Desculpe interrompê-lo mas ainda agora revi o seu festejo no golo à Juventus é em, tudo semelhante, aos festejos do golo do seu filho na final da Taça de Portugal-1999.
Quem diria, a mesma alegria 15 anos depois. São momentos marcantes. São tão poucas as equipas com o seu nome no palmarès da Taça de Portugal que incluir lá o Beira-Mar é uma honra. Ainda que tenha dito, nessa altura, que preferia ter ficado na 1.ª divisão do que ganhar a Taça no Jamor. Agora, já não penso assim. Ganhar a Taça é um marco na história de todos.

O Beira-Mar tinha descido?
Três semanas antes da final, empatámos 4-4 com o Salgueiros. Estivemos a ganhar 1-0, 3-2 e 4-3. Perto do fim, sofremos o 4-4 e descemos à 2.ª divisão. Quem se salvou foi o Alverca, então presidido pelo Luís Filipe Vieira. De imediato, dei quatro dias de folga aos meus jogadores e comecei a preparar a final. Foram três semanas impossíveis. Conviver com aquela realidade da descida de divisão foi um tormento.

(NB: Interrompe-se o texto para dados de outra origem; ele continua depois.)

theorem queue_enterQueue (s : State) (c : EngCmd) (q : Nat) :
    (s.enterQueue c q).queue c.cas q = s.queue c.cas q ++ [{ c with queue := q }] :=
  (keepsQueues_queue (keepsQueues_plansOnly (s.plansOnly_enterQueue c q)) _ _).trans (s.queue_setQueue_self _ _ _)

/-- The answer to a command that its queues have taken or refused, with the trace record its arrival completes (R304, R372). -/
def replyCmd (s : State) (tag : Nat) (c : EngCmd) (refused : Bool) : State :=
  s.reply tag (c.cas * 8) c.core refused [] (some (7, c.eop * 2 ^ 56 + c.queue * 2 ^ 53 + (c.cas * 8) * 2 ^ 29))

/-- A qfence leaves the heads of queues. -/
def dropHeads (s : State) (k : Nat) (qs : List Nat) : State := qs.foldl (fun s q => s.setQueue k q ((s.queue k q).drop 1)) s

theorem queue_dropHeads_of_not_mem (s : State) (k : Nat) {qs : List Nat} {q : Nat} (h : q ∉ qs) :
    (s.dropHeads k qs).queue k q = s.queue k q := by
  induction qs generalizing s with
  | nil => rfl
  | cons r qs ih =>
    obtain ⟨hr, hqs⟩ : q ≠ r ∧ q ∉ qs := by simpa using h
    exact (ih _ hqs).trans (s.queue_setQueue_other k _ hr)

theorem queue_dropHeads (s : State) (k : Nat) {qs : List Nat} {q : Nat} (hn : qs.Nodup) (h : q ∈ qs) :
    (s.dropHeads k qs).queue k q = (s.queue k q).drop 1 := by
  induction qs generalizing s with
  | nil => cases h
  | cons r qs ih =>
    obtain ⟨hr, hqs⟩ := List.nodup_cons.1 hn
    rcases List.mem_cons.1 h with rfl | h
    · exact (queue_dropHeads_of_not_mem _ k hr).trans (s.queue_setQueue_self k q _)
    · have hne : q ≠ r := fun e => hr (e ▸ h)
      rw [← s.queue_setQueue_other k ((s.queue k r).drop 1) hne]
      exact ih _ hqs h

theorem cassOnly_dropHeads (s : State) (k : Nat) (qs : List Nat) : s.cassOnly (s.dropHeads k qs) :=
  cassOnly_foldl (fun s q => s.setQueue k q ((s.queue k q).drop 1)) (fun _ _ => rfl) qs s

/-- The queues of a cassette at whose head a qfence stands (R310). -/
def fencedQueues (s : State) (k : Nat) (c : EngCmd) : List Nat :=
  (List.range 5).filter (fun q => (s.headCmd k q).any (fun e => e.id == c.id))

theorem mem_fencedQueues {s : State} {k q : Nat} {c e : EngCmd} (hq : q < 5) (he : s.headCmd k q = some e) (hi : e.id = c.id) :
    q ∈ s.fencedQueues k c := by
  simp [fencedQueues, hq, he, hi]

theorem fencedQueues_nodup (s : State) (k : Nat) (c : EngCmd) : (s.fencedQueues k c).Nodup :=
  List.Pairwise.filter _ List.nodup_range

/-- A qfence is done: it leaves its queues, its sync word hears of it, and the queues go on (R304, R310). -/
def fenceDone (s : State) (k : Nat) (c : EngCmd) : State :=
  (s.fencedQueues k c).foldl (fun s q => s.kick k q)
    (((s.dropHeads k (s.fencedQueues k c)).tell c 1 0).traceDone k { c with queue := 0 })

theorem sent_fenceDone (s : State) (k : Nat) {c : EngCmd} (h : c.sync ≠ 0) :
    s.sent (s.fenceDone k c) (.sync (c.cas * 8) (c.sync / 2 ^ 31 % 2 ^ 24) (c.sync % 2 ^ 19) 1 0 none) .syncWordUpdate := by
  have ht : s.sent ((s.dropHeads k (s.fencedQueues k c)).tell c 1 0)
      (.sync (c.cas * 8) (c.sync / 2 ^ 31 % 2 ^ 24) (c.sync % 2 ^ 19) 1 0 none) .syncWordUpdate := by
    rw [tell, if_neg h]
    refine sent_post _ _ ?_ ?_ <;> rw [s.cassOnly_dropHeads k]
  refine sent_of_keepsSent ht (keepsSent_trans (keepsSent_traceDone _ k { c with queue := 0 }) ?_) (fun _ _ _ => rfl)
  exact keepsSent_foldl _ (fun u q => u.keepsSent_kick k q) _ _

/-- What a qfence tells and records, and the kicks of its queues, leave every queue and memory as they are. -/
theorem fenceDone_keeps (s : State) (k : Nat) (c : EngCmd) :
    (s.dropHeads k (s.fencedQueues k c)).keepsQueues (s.fenceDone k c)
      ∧ (s.fenceDone k c).mem = (s.dropHeads k (s.fencedQueues k c)).mem := by
  have hkicks : (((s.dropHeads k (s.fencedQueues k c)).tell c 1 0).traceDone k { c with queue := 0 }).plansOnly
      (s.fenceDone k c) :=
    plansOnly_foldl _ (fun u q => u.plansOnly_kick k q) _ _
  rw [hkicks, traceDone_eq, tell_eq]
  exact ⟨⟨rfl, rfl, rfl⟩, rfl⟩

Mas o Sousa até já tinha descido de divisão pelo Beira-Mar, como jogador.
Sim, mas aí era muito novo e, se calhar, não compreendia totalmente as coisas. Vive-se de outra maneira quando se tem 18/19 anos. Na época seguinte, subimos e tudo voltou à normalidade. Ali, foi diferente. Viver a descida de divisão e depois a final da Taça.

Quem tem um filho assim…
O Ricardo. Que golo belíssimo. Ainda hoje me lembro bem. Livre ali do meio-campo, a bola vai para ele, fura entre dois defesas e atira, mais em jeito do que em força, à entrada da área. A bola entra junto ao poste. Entrei em campo e, como já disse, festejei como o golo à Juventus. Há cenas que fazemos e nem damos conta. Se não houvesse imagens, eu até o questionaria pela comparação. Vistas as imagens, pergunto-me ‘o que me deu na cabeça para entrar em campo a festejar daquela forma’. Foi divertido.

Quem era o presidente da República?
Huuuum, essa é fácil: Jorge Sampaio. Ele mesmo.

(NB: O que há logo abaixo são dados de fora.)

-- ==== Sys2Proof/Decode.lean ====
section
/-! DEFINITION. From bytes to instructions and back (30_encoding.md R70 to R79; byte order 20_memory.md R54). The decoder
is total: a word that matches no row of R75 is rejected under the name of its group in R76. The encoder is written from
the formats of R72, the opcode table is R75's `match` and `mask` columns. -/

namespace Sys2Proof

/-- Fetch is big-endian (R54): the byte at the lower address is bits 15:8. -/
def wordOfBytes (hi lo : Byte) : Word := hi ++ lo

/-- Bits 15:8 of a word: the byte stored at the lower address (R54). -/
def highByte (w : Word) : Byte := w.extractLsb' 8 8

/-- Bits 7:0 of a word: the byte stored at the higher address (R54). -/
def lowByte (w : Word) : Byte := w.extractLsb' 0 8

/-- A 4-bit field read as the number of a general register (R71). -/
def regOfNibble (b : BitVec 4) : Reg := b.toFin

/-- The 4-bit field that holds a register number (R71). -/
def nibbleOfReg (r : Reg) : BitVec 4 := ⟨r⟩

/-- `OP`, `w[15:12]` (R71): the first dispatch key. -/
def fieldOp (w : Word) : BitVec 4 := w.extractLsb' 12 4

/-- `X`, `w[11:8]` (R71). -/
def fieldX (w : Word) : Reg := regOfNibble (w.extractLsb' 8 4)

/-- `Y`, `w[7:4]` (R71). -/
def fieldY (w : Word) : Reg := regOfNibble (w.extractLsb' 4 4)

/-- `N`, `w[3:0]` (R71). -/
def fieldN (w : Word) : BitVec 4 := w.extractLsb' 0 4

/-- `NN`, `w[7:0]` (R71). -/
def fieldNN (w : Word) : Byte := w.extractLsb' 0 8

/-- `NNN`, `w[11:0]` (R71). -/
def fieldNNN (w : Word) : BitVec 12 := w.extractLsb' 0 12

/-- Why bytes are no instruction: fewer than two of them (R70), or one of the six groups of invalid words of R76. -/
inductive DecodeReject where
  /-- Fewer than the 2 bytes every instruction has (R70). -/
  | truncated
  /-- `0NNN` other than `00E0` and `00EE` (R76, R77). -/
  | machineRoutine
  /-- `5XYn` with `n` not 0 (R76). -/
  | seRegNibble
  /-- `8XYn` with `n` in 8, 9, A, B, C, D, F (R76). -/
  | aluFunction
  /-- `9XYn` with `n` not 0 (R76). -/
  | sneRegNibble
  /-- `EXnn` with `nn` not 9E or A1 (R76). -/
  | keyFunction
  /-- `FXnn` with `nn` none of the nine function codes (R76). -/
  | miscFunction
  deriving DecidableEq, Repr

/-- The group `OP = 8`: the low nibble selects among nine functions (R74). -/
def decodeAlu (w : Word) : Except DecodeReject Instr :=
  match (fieldN w).toNat with
  | 0x0 => .ok (.ldReg (fieldX w) (fieldY w))
  | 0x1 => .ok (.orReg (fieldX w) (fieldY w))
  | 0x2 => .ok (.andReg (fieldX w) (fieldY w))
  | 0x3 => .ok (.xorReg (fieldX w) (fieldY w))
  | 0x4 => .ok (.addReg (fieldX w) (fieldY w))
  | 0x5 => .ok (.sub (fieldX w) (fieldY w))
  | 0x6 => .ok (.shr (fieldX w) (fieldY w))
  | 0x7 => .ok (.subn (fieldX w) (fieldY w))
  | 0xE => .ok (.shl (fieldX w) (fieldY w))
  | _ => .error .aluFunction

/-- The group `OP = E`: the low byte selects the function (R74). -/
def decodeKey (w : Word) : Except DecodeReject Instr :=
  match (fieldNN w).toNat with
  | 0x9E => .ok (.skp (fieldX w))
  | 0xA1 => .ok (.sknp (fieldX w))
  | _ => .error .keyFunction

/-- The group `OP = F`: the low byte selects the function (R74). -/
def decodeMisc (w : Word) : Except DecodeReject Instr :=
  match (fieldNN w).toNat with
  | 0x07 => .ok (.ldVxDt (fieldX w))
  | 0x0A => .ok (.ldVxK (fieldX w))
  | 0x15 => .ok (.ldDtVx (fieldX w))
  | 0x18 => .ok (.ldStVx (fieldX w))
  | 0x1E => .ok (.addI (fieldX w))
  | 0x29 => .ok (.ldF (fieldX w))
  | 0x33 => .ok (.ldB (fieldX w))
  | 0x55 => .ok (.stRegs (fieldX w))
  | 0x65 => .ok (.ldRegs (fieldX w))
  | _ => .error .miscFunction

/-- R74: dispatch "by the high nibble and, where ambiguous, by secondary nibbles"; all sixteen bits take part (the
spec's decisions D13, D14: log entry 10). -/
def decodeWord (w : Word) : Except DecodeReject Instr :=
  match (fieldOp w).toNat with
  | 0x0 =>
    if w = 0x00E0#16 then .ok .cls
    else if w = 0x00EE#16 then .ok .ret
    else .error .machineRoutine
  | 0x1 => .ok (.jp (fieldNNN w))
  | 0x2 => .ok (.call (fieldNNN w))
  | 0x3 => .ok (.seImm (fieldX w) (fieldNN w))
  | 0x4 => .ok (.sneImm (fieldX w) (fieldNN w))
  | 0x5 => if fieldN w = 0#4 then .ok (.seReg (fieldX w) (fieldY w)) else .error .seRegNibble
  | 0x6 => .ok (.ldImm (fieldX w) (fieldNN w))
  | 0x7 => .ok (.addImm (fieldX w) (fieldNN w))
  | 0x8 => decodeAlu w
  | 0x9 => if fieldN w = 0#4 then .ok (.sneReg (fieldX w) (fieldY w)) else .error .sneRegNibble
  | 0xA => .ok (.ldI (fieldNNN w))
  | 0xB => .ok (.jpV0 (fieldNNN w))
  | 0xC => .ok (.rnd (fieldX w) (fieldNN w))
  | 0xD => .ok (.drw (fieldX w) (fieldY w) (fieldN w))
  | 0xE => decodeKey w
  | _ => decodeMisc w -- 0xF, the one value of a nibble that is left

/-- Decode the instruction at the head of a list of bytes, and give back the rest (R70, R79: every instruction is
2 bytes long). -/
def decode : List Byte → Except DecodeReject (Instr × List Byte)
  | hi :: lo :: rest =>
    match decodeWord (wordOfBytes hi lo) with
    | .ok i => .ok (i, rest)
    | .error e => .error e
  | _ => .error .truncated

/-- Format `NNN` (R72). -/
def formatNNN (op : BitVec 4) (nnn : BitVec 12) : Word := op ++ nnn

/-- Format `XNN` (R72); format `X` is the same layout with a function code in the place of `NN`. -/
def formatXNN (op : BitVec 4) (x : Reg) (nn : Byte) : Word := op ++ nibbleOfReg x ++ nn

/-- Format `XYN` (R72); format `XY` is the same layout with a function code in the place of `N`. -/
def formatXYN (op : BitVec 4) (x y : Reg) (n : BitVec 4) : Word := op ++ nibbleOfReg x ++ nibbleOfReg y ++ n

/-- The word of an instruction (R72, R75). -/
def encode : Instr → Word
  | .cls => 0x00E0#16
  | .ret => 0x00EE#16
  | .jp nnn => formatNNN 0x1#4 nnn
  | .call nnn => formatNNN 0x2#4 nnn
  | .seImm x nn => formatXNN 0x3#4 x nn
  | .sneImm x nn => formatXNN 0x4#4 x nn
  | .seReg x y => formatXYN 0x5#4 x y 0x0#4
  | .ldImm x nn => formatXNN 0x6#4 x nn
  | .addImm x nn => formatXNN 0x7#4 x nn
  | .ldReg x y => formatXYN 0x8#4 x y 0x0#4
  | .orReg x y => formatXYN 0x8#4 x y 0x1#4
  | .andReg x y => formatXYN 0x8#4 x y 0x2#4
  | .xorReg x y => formatXYN 0x8#4 x y 0x3#4
  | .addReg x y => formatXYN 0x8#4 x y 0x4#4
  | .sub x y => formatXYN 0x8#4 x y 0x5#4
  | .shr x y => formatXYN 0x8#4 x y 0x6#4
  | .subn x y => formatXYN 0x8#4 x y 0x7#4
  | .shl x y => formatXYN 0x8#4 x y 0xE#4
  | .sneReg x y => formatXYN 0x9#4 x y 0x0#4
  | .ldI nnn => formatNNN 0xA#4 nnn
  | .jpV0 nnn => formatNNN 0xB#4 nnn
  | .rnd x nn => formatXNN 0xC#4 x nn
  | .drw x y n => formatXYN 0xD#4 x y n
  | .skp x => formatXNN 0xE#4 x 0x9E#8
  | .sknp x => formatXNN 0xE#4 x 0xA1#8
  | .ldVxDt x => formatXNN 0xF#4 x 0x07#8
  | .ldVxK x => formatXNN 0xF#4 x 0x0A#8
  | .ldDtVx x => formatXNN 0xF#4 x 0x15#8
  | .ldStVx x => formatXNN 0xF#4 x 0x18#8
  | .addI x => formatXNN 0xF#4 x 0x1E#8
  | .ldF x => formatXNN 0xF#4 x 0x29#8
  | .ldB x => formatXNN 0xF#4 x 0x33#8
  | .stRegs x => formatXNN 0xF#4 x 0x55#8
  | .ldRegs x => formatXNN 0xF#4 x 0x65#8

/-- The two bytes of an instruction as they stand in memory, lowest address first (R54). -/
def encodeBytes (i : Instr) : List Byte := [highByte (encode i), lowByte (encode i)]

/-- A row of the opcode table (R75): its table id, and the `match` and `mask` columns. A word `w` selects the row when
`w &&& mask = fixed`. -/
structure OpcodeRow where
  mnemonic : String
  fixed : Word
  mask : Word
  deriving DecidableEq, Repr

/-- The row of R75 that an instruction belongs to. -/
def rowOf : Instr → OpcodeRow
  | .cls => ⟨"CLS", 0x00E0, 0xFFFF⟩
  | .ret => ⟨"RET", 0x00EE, 0xFFFF⟩
  | .jp _ => ⟨"JP", 0x1000, 0xF000⟩
  | .call _ => ⟨"CALL", 0x2000, 0xF000⟩
  | .seImm _ _ => ⟨"SE_IMM", 0x3000, 0xF000⟩
  | .sneImm _ _ => ⟨"SNE_IMM", 0x4000, 0xF000⟩
  | .seReg _ _ => ⟨"SE_REG", 0x5000, 0xF00F⟩
  | .ldImm _ _ => ⟨"LD_IMM", 0x6000, 0xF000⟩
  | .addImm _ _ => ⟨"ADD_IMM", 0x7000, 0xF000⟩
  | .ldReg _ _ => ⟨"LD_REG", 0x8000, 0xF00F⟩
  | .orReg _ _ => ⟨"OR", 0x8001, 0xF00F⟩
  | .andReg _ _ => ⟨"AND", 0x8002, 0xF00F⟩
  | .xorReg _ _ => ⟨"XOR", 0x8003, 0xF00F⟩
  | .addReg _ _ => ⟨"ADD_REG", 0x8004, 0xF00F⟩
  | .sub _ _ => ⟨"SUB", 0x8005, 0xF00F⟩
  | .shr _ _ => ⟨"SHR", 0x8006, 0xF00F⟩
  | .subn _ _ => ⟨"SUBN", 0x8007, 0xF00F⟩
  | .shl _ _ => ⟨"SHL", 0x800E, 0xF00F⟩
  | .sneReg _ _ => ⟨"SNE_REG", 0x9000, 0xF00F⟩
  | .ldI _ => ⟨"LD_I", 0xA000, 0xF000⟩
  | .jpV0 _ => ⟨"JP_V0", 0xB000, 0xF000⟩
  | .rnd _ _ => ⟨"RND", 0xC000, 0xF000⟩
  | .drw _ _ _ => ⟨"DRW", 0xD000, 0xF000⟩
  | .skp _ => ⟨"SKP", 0xE09E, 0xF0FF⟩
  | .sknp _ => ⟨"SKNP", 0xE0A1, 0xF0FF⟩
  | .ldVxDt _ => ⟨"LD_VX_DT", 0xF007, 0xF0FF⟩
  | .ldVxK _ => ⟨"LD_VX_K", 0xF00A, 0xF0FF⟩
  | .ldDtVx _ => ⟨"LD_DT_VX", 0xF015, 0xF0FF⟩
  | .ldStVx _ => ⟨"LD_ST_VX", 0xF018, 0xF0FF⟩
  | .addI _ => ⟨"ADD_I", 0xF01E, 0xF0FF⟩
  | .ldF _ => ⟨"LD_F", 0xF029, 0xF0FF⟩
  | .ldB _ => ⟨"LD_B", 0xF033, 0xF0FF⟩
  | .stRegs _ => ⟨"ST_REGS", 0xF055, 0xF0FF⟩
  | .ldRegs _ => ⟨"LD_REGS", 0xF065, 0xF0FF⟩

/-- One instruction of each row, in the table's order. -/
def rowWitnesses : List Instr :=
  [.cls, .ret, .jp 0, .call 0, .seImm 0 0, .sneImm 0 0, .seReg 0 0, .ldImm 0 0, .addImm 0 0, .ldReg 0 0, .orReg 0 0,
    .andReg 0 0, .xorReg 0 0, .addReg 0 0, .sub 0 0, .shr 0 0, .subn 0 0, .shl 0 0, .sneReg 0 0, .ldI 0, .jpV0 0,
    .rnd 0 0, .drw 0 0 0, .skp 0, .sknp 0, .ldVxDt 0, .ldVxK 0, .ldDtVx 0, .ldStVx 0, .addI 0, .ldF 0, .ldB 0,
    .stRegs 0, .ldRegs 0]

/-- The opcode table (R75), 34 rows in the table's order. -/
def opcodeTable : List OpcodeRow := rowWitnesses.map rowOf

/-- R74: the word selects the row. -/
def OpcodeRow.selects (r : OpcodeRow) (w : Word) : Bool := w &&& r.mask == r.fixed

/-- The instruction the decoder reads from an instruction whose `nbits` bits are `w`, bit 0 the least significant bit of
the word. Bits above `nbits`, and above the 16 every instruction has (R70), are not part of it. The word is laid out
big-endian (R54) and given to `decode` as bytes. -/
def decodeTableWord (nbits w : Nat) : Option Instr :=
  let bits : Word := BitVec.ofNat 16 (w % 2 ^ nbits)
  match decode [highByte bits, lowByte bits] with
  | .ok (i, _) => some i
  | .error _ => none

end Sys2Proof
end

O que sentiu quando lhe entregou a Taça no cimo daquelas escadas?
Nesse ano, a cerimónia foi cá em baixo, no relvado. O sentimento é sempre de dever cumprido, de uma alegria enorme. Levar o Beira-Mar à conquista da Taça de Portugal é um feito inédito. Ainda hoje. Por aí também se vê a grandeza do momento. Isso e o chegar a Aveiro. Nunca vi tanta gente lá como naquele dia. Tudo à nossa espera. E nós, completamente ansiosos por chegar à cidade. Acho que nunca uma viagem Lisboa-Aveiro demorou tanto. Olhei para o relógio umas mil vezes, recebi mensagens de apoio mais telefonemas de gente eufórica, fora de si. Essa experiência é única.

É a sua maior alegria?
Como treinador, sem dúvida. Na vida desportiva, só a final da Taça dos Campeões é que a ultrapassa.

1987, Bayern.
Isso mesmo. Foi uma luta impressionante. Contra o azar. Primeiro, o Lima Pereira lesionou-se. Depois, foi a vez do Gomes. Assim, de repente, ficámos sem os capitães. O que é isso para nós? Nós, Porto, éramos um todo e isso provou-se autenticamente em Viena. Jogámos como um todo. Foi fantástico, aquela vitória.

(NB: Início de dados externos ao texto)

-- ==== Sys2Proof/Machine/Outputs.lean ====
section
/-! DEFINITION. The outputs of the block, values that can be read between any two steps (60_exceptions.md R184, R185).
No instruction reads them. -/

namespace Sys2Proof.Machine

/-- The frame, "64×32 boolean grid" (R184 (a)). -/
def State.frameOutput (s : State) : Frame := s.fb

/-- The sound-timer byte (R184 (b)). -/
def State.soundByte (s : State) : Byte := s.st

/-- The buzzer line: `ST != 0` (R184 (b)). -/
def State.buzzer (s : State) : Bool := s.st != 0

/-- The run state (R184 (c)). -/
def State.runOutput (s : State) : RunState := s.run

/-- Whether a key is awaited, and for which register (R185). -/
def State.awaitedRegister (s : State) : Option Reg := s.kw

/-- The set of pressed keys (R185). -/
def State.pressedKeys (s : State) : List Key := (List.finRange 16).filter fun k => s.keys[k]

/-- The reason of a halt (R185). -/
def State.haltError (s : State) : Option HaltReason :=
  match s.run with
  | .halted r => some r
  | .idle => none
  | .running => none
  | .paused => none

end Sys2Proof.Machine
end

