/-- `8XY4` (R97): the sum modulo 256, and `VF` the carry; that the flag is written last, so that it is what remains when
`X = 15`, is the spec's decision D11 (R90, log entry 11). -/
def Obligations.AddRegistersWithCarry : Prop :=
  ∀ (x y : Reg) (s : State),
    decodeWord (BitVec.ofNat 16 (0x8004 + 0x100 * x.val + 0x10 * y.val)) = .ok (.addReg x y) ∧
    ∃ t, exec (.addReg x y) s = .next t ∧
      (x ≠ 15 → (t.reg x).toNat = ((s.reg x).toNat + (s.reg y).toNat) % 256) ∧
      t.reg 15 = (if 256 ≤ (s.reg x).toNat + (s.reg y).toNat then 1 else 0) ∧
      (∀ r, r ≠ x → r ≠ 15 → t.reg r = s.reg r) ∧ t.pc = s.pc + 2 ∧ t = { s with v := t.v, pc := t.pc }

/-- `8XY5` and `8XY7` (R98, R100): the difference modulo 256; that `VF` is 1 when no borrow occurs, equality included, is
the spec's decision D12, that it is what remains when `X = 15` its decision D11. -/
def Obligations.SubtractRegistersWithNotBorrow : Prop :=
  ∀ (x y : Reg) (s : State),
    (decodeWord (BitVec.ofNat 16 (0x8005 + 0x100 * x.val + 0x10 * y.val)) = .ok (.sub x y) ∧
      ∃ t, exec (.sub x y) s = .next t ∧
        (x ≠ 15 → ((t.reg x).toNat : Int) = (((s.reg x).toNat : Int) - (s.reg y).toNat) % 256) ∧
        t.reg 15 = (if (s.reg y).toNat ≤ (s.reg x).toNat then 1 else 0) ∧
        (∀ r, r ≠ x → r ≠ 15 → t.reg r = s.reg r) ∧ t.pc = s.pc + 2 ∧ t = { s with v := t.v, pc := t.pc }) ∧
    (decodeWord (BitVec.ofNat 16 (0x8007 + 0x100 * x.val + 0x10 * y.val)) = .ok (.subn x y) ∧
      ∃ t, exec (.subn x y) s = .next t ∧
        (x ≠ 15 → ((t.reg x).toNat : Int) = (((s.reg y).toNat : Int) - (s.reg x).toNat) % 256) ∧
        t.reg 15 = (if (s.reg x).toNat ≤ (s.reg y).toNat then 1 else 0) ∧
        (∀ r, r ≠ x → r ≠ 15 → t.reg r = s.reg r) ∧ t.pc = s.pc + 2 ∧ t = { s with v := t.v, pc := t.pc })

/-- `8XY6` and `8XYE` (R99, R101), for either value of the open parameter `SHIFT_SOURCE` (D6, log entry 4): the source
divided by 2, or doubled modulo 256, and `VF` the bit shifted out (what remains when `X = 15`: D11). With `VY` the source
register itself is not changed. -/
def Obligations.ShiftsByOneWithBitShiftedOut : Prop :=
  ∀ (x y : Reg) (s : State),
    (decodeWord (BitVec.ofNat 16 (0x8006 + 0x100 * x.val + 0x10 * y.val)) = .ok (.shr x y) ∧
      ∃ t, exec (.shr x y) s = .next t ∧ (x ≠ 15 → (t.reg x).toNat = s.shiftOperand x y / 2) ∧
        (t.reg 15).toNat = s.shiftOperand x y % 2 ∧
        (∀ r, r ≠ x → r ≠ 15 → t.reg r = s.reg r) ∧ t.pc = s.pc + 2 ∧ t = { s with v := t.v, pc := t.pc }) ∧
    (decodeWord (BitVec.ofNat 16 (0x800E + 0x100 * x.val + 0x10 * y.val)) = .ok (.shl x y) ∧
      ∃ t, exec (.shl x y) s = .next t ∧ (x ≠ 15 → (t.reg x).toNat = s.shiftOperand x y * 2 % 256) ∧
        (t.reg 15).toNat = s.shiftOperand x y / 128 ∧
        (∀ r, r ≠ x → r ≠ 15 → t.reg r = s.reg r) ∧ t.pc = s.pc + 2 ∧ t = { s with v := t.v, pc := t.pc })

/-- `CXNN` (R102; that the instruction exists and its byte is free is the spec's decision D15): the register gets the
drawn byte, whatever it is, masked with `NN`, and the next draw is a fresh one. The drawn byte is the free value of log
entry 3; nothing here rests on what it is. -/
def Obligations.RandomByteIsMasked : Prop :=
  ∀ (x : Reg) (nn : Byte) (s : State),
    decodeWord (BitVec.ofNat 16 (0xC000 + 0x100 * x.val + nn.toNat)) = .ok (.rnd x nn) ∧
    ∃ t, exec (.rnd x nn) s = .next t ∧
      (∀ k < 8, (t.reg x).getLsbD k = ((Config.rnd s.draws).getLsbD k && nn.getLsbD k)) ∧
      (∀ r, r ≠ x → t.reg r = s.reg r) ∧ t.pc = s.pc + 2 ∧ t.draws = s.draws + 1 ∧
      t = { s with v := t.v, pc := t.pc, draws := t.draws }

Na ausência do Gomes, quem vestiu o número 9 foi o Sousa.
Era o único número livre. O 8 era do Madjer e o 10 do Futre. Sobrou o 9. Lá fui.

Por falar em luta impressionante, imagino que a final da Taça Intercontinental também tenha sido um daqueles jogos para a história.
Nem me lembre, foi o pior jogo da minha vida. Em condições atmosféricas, digo. Começámos o jogo com luvas e, aos cinco minutos, já todos nós as tínhamos atirado para o banco. Menos o Mlynarczyk, claro. Aliás, ele devia ser o único a curtir aquele frio [risos fortes]. Era melhor jogar com as mãos ao ar livre do que metidas dentro de luvas. Que sofrimento que frio, que jogo. Aquilo era pontapé para a frente e pouco mais. Quem tivesse mais coração, mais determinação e mais garra, ganhava. Fomos nós, mais uma vez. Ainda por cima, com prolongamento.